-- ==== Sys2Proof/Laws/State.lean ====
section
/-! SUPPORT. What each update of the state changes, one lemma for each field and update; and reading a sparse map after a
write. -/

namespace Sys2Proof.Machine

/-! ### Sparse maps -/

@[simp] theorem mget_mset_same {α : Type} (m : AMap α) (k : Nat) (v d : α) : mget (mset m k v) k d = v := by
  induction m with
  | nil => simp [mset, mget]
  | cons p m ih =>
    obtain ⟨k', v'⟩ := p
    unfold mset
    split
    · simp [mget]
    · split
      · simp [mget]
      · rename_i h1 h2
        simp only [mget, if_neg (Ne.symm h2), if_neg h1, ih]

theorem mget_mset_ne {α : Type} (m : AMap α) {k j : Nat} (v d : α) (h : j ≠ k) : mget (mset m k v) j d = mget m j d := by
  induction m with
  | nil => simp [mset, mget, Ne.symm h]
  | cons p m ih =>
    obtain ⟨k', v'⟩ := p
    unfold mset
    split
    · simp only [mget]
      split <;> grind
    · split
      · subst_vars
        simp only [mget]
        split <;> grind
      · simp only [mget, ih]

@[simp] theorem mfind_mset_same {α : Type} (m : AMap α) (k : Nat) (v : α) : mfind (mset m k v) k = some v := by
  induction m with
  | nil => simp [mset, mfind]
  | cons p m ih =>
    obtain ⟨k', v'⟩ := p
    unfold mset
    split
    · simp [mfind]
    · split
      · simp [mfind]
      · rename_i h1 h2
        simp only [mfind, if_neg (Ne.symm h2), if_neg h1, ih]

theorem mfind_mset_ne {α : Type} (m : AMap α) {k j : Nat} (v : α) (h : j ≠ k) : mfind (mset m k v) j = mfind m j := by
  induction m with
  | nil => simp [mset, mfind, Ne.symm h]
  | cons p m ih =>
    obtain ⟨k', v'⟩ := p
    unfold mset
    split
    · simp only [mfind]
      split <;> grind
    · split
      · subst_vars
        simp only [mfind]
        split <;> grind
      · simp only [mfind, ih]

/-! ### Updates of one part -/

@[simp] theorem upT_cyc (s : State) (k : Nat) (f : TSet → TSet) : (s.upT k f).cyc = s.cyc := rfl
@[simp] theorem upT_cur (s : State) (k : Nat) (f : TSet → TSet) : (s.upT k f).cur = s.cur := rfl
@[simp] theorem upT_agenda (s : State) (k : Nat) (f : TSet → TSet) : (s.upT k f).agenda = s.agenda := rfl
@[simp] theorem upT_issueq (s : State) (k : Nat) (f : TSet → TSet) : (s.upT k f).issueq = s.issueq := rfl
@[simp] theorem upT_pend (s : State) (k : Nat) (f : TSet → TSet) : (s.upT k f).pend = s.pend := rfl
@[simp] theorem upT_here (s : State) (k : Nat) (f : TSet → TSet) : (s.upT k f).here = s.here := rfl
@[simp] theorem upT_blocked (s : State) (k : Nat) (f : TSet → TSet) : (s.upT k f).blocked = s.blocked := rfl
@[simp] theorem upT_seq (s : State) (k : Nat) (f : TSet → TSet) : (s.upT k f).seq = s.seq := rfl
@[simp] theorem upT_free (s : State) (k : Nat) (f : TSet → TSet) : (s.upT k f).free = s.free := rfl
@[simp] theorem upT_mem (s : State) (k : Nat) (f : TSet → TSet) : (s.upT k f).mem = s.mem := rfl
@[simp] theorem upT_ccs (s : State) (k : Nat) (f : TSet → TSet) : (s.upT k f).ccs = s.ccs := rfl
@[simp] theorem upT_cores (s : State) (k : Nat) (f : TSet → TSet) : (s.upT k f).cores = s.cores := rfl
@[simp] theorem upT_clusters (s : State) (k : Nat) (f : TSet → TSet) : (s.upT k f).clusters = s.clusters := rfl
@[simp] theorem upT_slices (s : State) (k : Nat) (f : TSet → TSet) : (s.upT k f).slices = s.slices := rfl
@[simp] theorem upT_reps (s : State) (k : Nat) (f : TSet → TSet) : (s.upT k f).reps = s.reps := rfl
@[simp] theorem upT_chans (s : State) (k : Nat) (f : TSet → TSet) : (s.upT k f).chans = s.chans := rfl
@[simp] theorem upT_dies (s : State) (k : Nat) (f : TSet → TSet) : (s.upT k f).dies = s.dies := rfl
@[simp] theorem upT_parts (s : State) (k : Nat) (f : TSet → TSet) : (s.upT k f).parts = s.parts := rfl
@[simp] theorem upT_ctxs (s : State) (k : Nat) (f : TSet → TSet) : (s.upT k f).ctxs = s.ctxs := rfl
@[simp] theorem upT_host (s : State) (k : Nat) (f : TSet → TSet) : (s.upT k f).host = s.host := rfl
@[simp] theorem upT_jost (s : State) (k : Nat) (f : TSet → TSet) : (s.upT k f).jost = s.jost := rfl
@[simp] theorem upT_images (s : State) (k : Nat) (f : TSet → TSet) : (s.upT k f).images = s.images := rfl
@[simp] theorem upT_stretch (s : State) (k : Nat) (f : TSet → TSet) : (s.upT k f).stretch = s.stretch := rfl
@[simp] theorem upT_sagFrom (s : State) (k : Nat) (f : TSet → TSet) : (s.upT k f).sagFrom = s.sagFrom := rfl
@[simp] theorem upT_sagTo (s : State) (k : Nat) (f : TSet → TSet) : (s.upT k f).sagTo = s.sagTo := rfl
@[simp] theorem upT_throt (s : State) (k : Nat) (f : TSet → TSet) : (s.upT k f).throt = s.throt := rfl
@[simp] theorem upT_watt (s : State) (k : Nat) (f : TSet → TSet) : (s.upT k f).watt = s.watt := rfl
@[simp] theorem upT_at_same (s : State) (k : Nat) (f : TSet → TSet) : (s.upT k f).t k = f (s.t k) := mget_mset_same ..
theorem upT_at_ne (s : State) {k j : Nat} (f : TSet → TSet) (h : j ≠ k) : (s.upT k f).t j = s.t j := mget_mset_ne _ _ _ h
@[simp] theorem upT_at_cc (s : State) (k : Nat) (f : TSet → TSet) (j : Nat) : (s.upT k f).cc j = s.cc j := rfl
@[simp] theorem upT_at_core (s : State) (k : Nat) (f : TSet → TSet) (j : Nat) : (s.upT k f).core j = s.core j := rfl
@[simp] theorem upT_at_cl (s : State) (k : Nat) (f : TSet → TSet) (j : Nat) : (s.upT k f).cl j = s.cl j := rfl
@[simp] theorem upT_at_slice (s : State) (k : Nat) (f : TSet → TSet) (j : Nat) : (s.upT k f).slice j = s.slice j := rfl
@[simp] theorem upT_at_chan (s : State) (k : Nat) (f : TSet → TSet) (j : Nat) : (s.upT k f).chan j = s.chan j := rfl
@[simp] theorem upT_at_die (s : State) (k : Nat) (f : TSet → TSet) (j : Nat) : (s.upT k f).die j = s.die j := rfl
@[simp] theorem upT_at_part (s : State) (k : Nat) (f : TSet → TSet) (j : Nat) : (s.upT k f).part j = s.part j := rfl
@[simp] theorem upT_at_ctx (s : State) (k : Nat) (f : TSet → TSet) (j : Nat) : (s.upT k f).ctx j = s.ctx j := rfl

★ ★ ★

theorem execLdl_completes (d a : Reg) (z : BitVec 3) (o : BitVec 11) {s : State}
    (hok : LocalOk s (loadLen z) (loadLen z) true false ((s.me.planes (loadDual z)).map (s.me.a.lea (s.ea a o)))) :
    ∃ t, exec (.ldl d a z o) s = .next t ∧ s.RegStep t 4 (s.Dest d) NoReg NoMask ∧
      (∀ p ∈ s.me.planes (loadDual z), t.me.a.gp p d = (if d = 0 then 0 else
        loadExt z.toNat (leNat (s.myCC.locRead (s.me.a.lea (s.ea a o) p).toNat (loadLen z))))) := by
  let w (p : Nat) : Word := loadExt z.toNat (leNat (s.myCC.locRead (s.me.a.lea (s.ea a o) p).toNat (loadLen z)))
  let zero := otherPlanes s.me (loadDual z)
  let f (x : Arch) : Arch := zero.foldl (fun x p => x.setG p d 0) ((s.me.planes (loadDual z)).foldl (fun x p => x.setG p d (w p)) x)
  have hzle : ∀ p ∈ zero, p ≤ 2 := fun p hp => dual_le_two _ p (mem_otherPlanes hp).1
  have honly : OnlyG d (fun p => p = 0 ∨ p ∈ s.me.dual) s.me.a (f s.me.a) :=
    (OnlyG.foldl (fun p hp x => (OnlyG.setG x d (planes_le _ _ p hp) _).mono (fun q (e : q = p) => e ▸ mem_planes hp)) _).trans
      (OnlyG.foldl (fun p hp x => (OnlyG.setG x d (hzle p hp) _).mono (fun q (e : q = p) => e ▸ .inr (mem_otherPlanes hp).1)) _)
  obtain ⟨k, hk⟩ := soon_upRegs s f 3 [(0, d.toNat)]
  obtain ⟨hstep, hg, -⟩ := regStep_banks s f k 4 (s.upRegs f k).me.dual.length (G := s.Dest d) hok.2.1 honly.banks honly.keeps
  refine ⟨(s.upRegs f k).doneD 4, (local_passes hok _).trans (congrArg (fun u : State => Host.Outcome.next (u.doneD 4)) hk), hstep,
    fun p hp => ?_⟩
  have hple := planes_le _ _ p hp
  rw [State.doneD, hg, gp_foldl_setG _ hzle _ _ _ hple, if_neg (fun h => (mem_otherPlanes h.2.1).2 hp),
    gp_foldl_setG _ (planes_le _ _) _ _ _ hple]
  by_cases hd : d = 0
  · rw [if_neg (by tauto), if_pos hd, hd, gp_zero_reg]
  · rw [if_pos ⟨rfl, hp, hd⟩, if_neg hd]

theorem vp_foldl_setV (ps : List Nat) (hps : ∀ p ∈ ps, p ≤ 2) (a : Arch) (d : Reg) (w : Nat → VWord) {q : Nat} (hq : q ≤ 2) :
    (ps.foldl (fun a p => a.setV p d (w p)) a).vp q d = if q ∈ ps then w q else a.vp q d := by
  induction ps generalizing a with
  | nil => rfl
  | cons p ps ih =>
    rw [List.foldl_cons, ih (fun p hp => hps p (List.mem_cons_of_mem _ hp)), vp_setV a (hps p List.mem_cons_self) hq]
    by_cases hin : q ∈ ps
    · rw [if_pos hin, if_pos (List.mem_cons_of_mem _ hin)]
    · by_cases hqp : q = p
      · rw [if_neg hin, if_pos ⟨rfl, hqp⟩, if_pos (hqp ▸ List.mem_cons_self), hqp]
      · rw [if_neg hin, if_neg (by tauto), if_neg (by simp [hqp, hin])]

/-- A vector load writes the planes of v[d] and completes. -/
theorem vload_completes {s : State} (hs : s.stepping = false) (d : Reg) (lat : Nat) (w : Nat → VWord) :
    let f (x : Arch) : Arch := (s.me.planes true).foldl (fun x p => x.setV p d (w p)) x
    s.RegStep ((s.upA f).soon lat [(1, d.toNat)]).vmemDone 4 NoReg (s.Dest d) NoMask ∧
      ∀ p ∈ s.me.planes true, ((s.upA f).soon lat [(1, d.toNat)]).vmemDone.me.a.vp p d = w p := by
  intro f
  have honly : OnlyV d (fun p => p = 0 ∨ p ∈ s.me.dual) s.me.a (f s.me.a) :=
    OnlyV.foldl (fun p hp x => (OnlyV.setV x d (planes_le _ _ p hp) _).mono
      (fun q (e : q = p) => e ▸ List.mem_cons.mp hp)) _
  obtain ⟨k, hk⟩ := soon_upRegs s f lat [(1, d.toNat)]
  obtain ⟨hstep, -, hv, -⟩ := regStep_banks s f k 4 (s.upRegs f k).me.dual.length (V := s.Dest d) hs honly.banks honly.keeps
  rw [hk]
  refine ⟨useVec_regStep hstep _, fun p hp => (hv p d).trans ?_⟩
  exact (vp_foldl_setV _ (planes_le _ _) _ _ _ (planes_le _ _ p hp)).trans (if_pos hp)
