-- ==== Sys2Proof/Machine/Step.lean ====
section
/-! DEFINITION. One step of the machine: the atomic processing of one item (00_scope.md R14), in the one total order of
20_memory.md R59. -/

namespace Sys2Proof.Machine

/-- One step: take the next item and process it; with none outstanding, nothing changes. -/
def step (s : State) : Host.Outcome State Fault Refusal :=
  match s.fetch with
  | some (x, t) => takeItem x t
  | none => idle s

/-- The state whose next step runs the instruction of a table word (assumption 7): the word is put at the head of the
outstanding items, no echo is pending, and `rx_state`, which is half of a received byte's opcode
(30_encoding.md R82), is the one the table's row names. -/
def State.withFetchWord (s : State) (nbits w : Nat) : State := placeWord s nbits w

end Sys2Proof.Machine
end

★ ★ ★

*TASK DIRECTIONS:* In the entries above, find the line holding "-- ==== Sys2Proof/Laws/State.lean" and the line holding "s.pend := rfl", then retype exactly those two lines and every line between them, and nothing else.

*TASK ANSWER:*
-- ==== Sys2Proof/Laws/State.lean ====
section
/-! SUPPORT. What each update of the state changes, one lemma for each field and update; and reading a sparse map after a
write. -/

namespace Sys2Proof.Machine

/-! ### Sparse maps -/

@[simp] theorem mget_mset_same {α : Type} (m : AMap α) (k : Nat) (v d : α) : mget (mset m k v) k d = v := by
  induction m with
  | nil => simp [mset, mget]
  | cons p m ih =>
    obtain ⟨k', v'⟩ := p
    unfold mset
    split
    · simp [mget]
    · split
      · simp [mget]
      · rename_i h1 h2
        simp only [mget, if_neg (Ne.symm h2), if_neg h1, ih]

theorem mget_mset_ne {α : Type} (m : AMap α) {k j : Nat} (v d : α) (h : j ≠ k) : mget (mset m k v) j d = mget m j d := by
  induction m with
  | nil => simp [mset, mget, Ne.symm h]
  | cons p m ih =>
    obtain ⟨k', v'⟩ := p
    unfold mset
    split
    · simp only [mget]
      split <;> grind
    · split
      · subst_vars
        simp only [mget]
        split <;> grind
      · simp only [mget, ih]

@[simp] theorem mfind_mset_same {α : Type} (m : AMap α) (k : Nat) (v : α) : mfind (mset m k v) k = some v := by
  induction m with
  | nil => simp [mset, mfind]
  | cons p m ih =>
    obtain ⟨k', v'⟩ := p
    unfold mset
    split
    · simp [mfind]
    · split
      · simp [mfind]
      · rename_i h1 h2
        simp only [mfind, if_neg (Ne.symm h2), if_neg h1, ih]

theorem mfind_mset_ne {α : Type} (m : AMap α) {k j : Nat} (v : α) (h : j ≠ k) : mfind (mset m k v) j = mfind m j := by
  induction m with
  | nil => simp [mset, mfind, Ne.symm h]
  | cons p m ih =>
    obtain ⟨k', v'⟩ := p
    unfold mset
    split
    · simp only [mfind]
      split <;> grind
    · split
      · subst_vars
        simp only [mfind]
        split <;> grind
      · simp only [mfind, ih]

/-! ### Updates of one part -/

@[simp] theorem upT_cyc (s : State) (k : Nat) (f : TSet → TSet) : (s.upT k f).cyc = s.cyc := rfl
@[simp] theorem upT_cur (s : State) (k : Nat) (f : TSet → TSet) : (s.upT k f).cur = s.cur := rfl
@[simp] theorem upT_agenda (s : State) (k : Nat) (f : TSet → TSet) : (s.upT k f).agenda = s.agenda := rfl
@[simp] theorem upT_issueq (s : State) (k : Nat) (f : TSet → TSet) : (s.upT k f).issueq = s.issueq := rfl
@[simp] theorem upT_pend (s : State) (k : Nat) (f : TSet → TSet) : (s.upT k f).pend = s.pend := rfl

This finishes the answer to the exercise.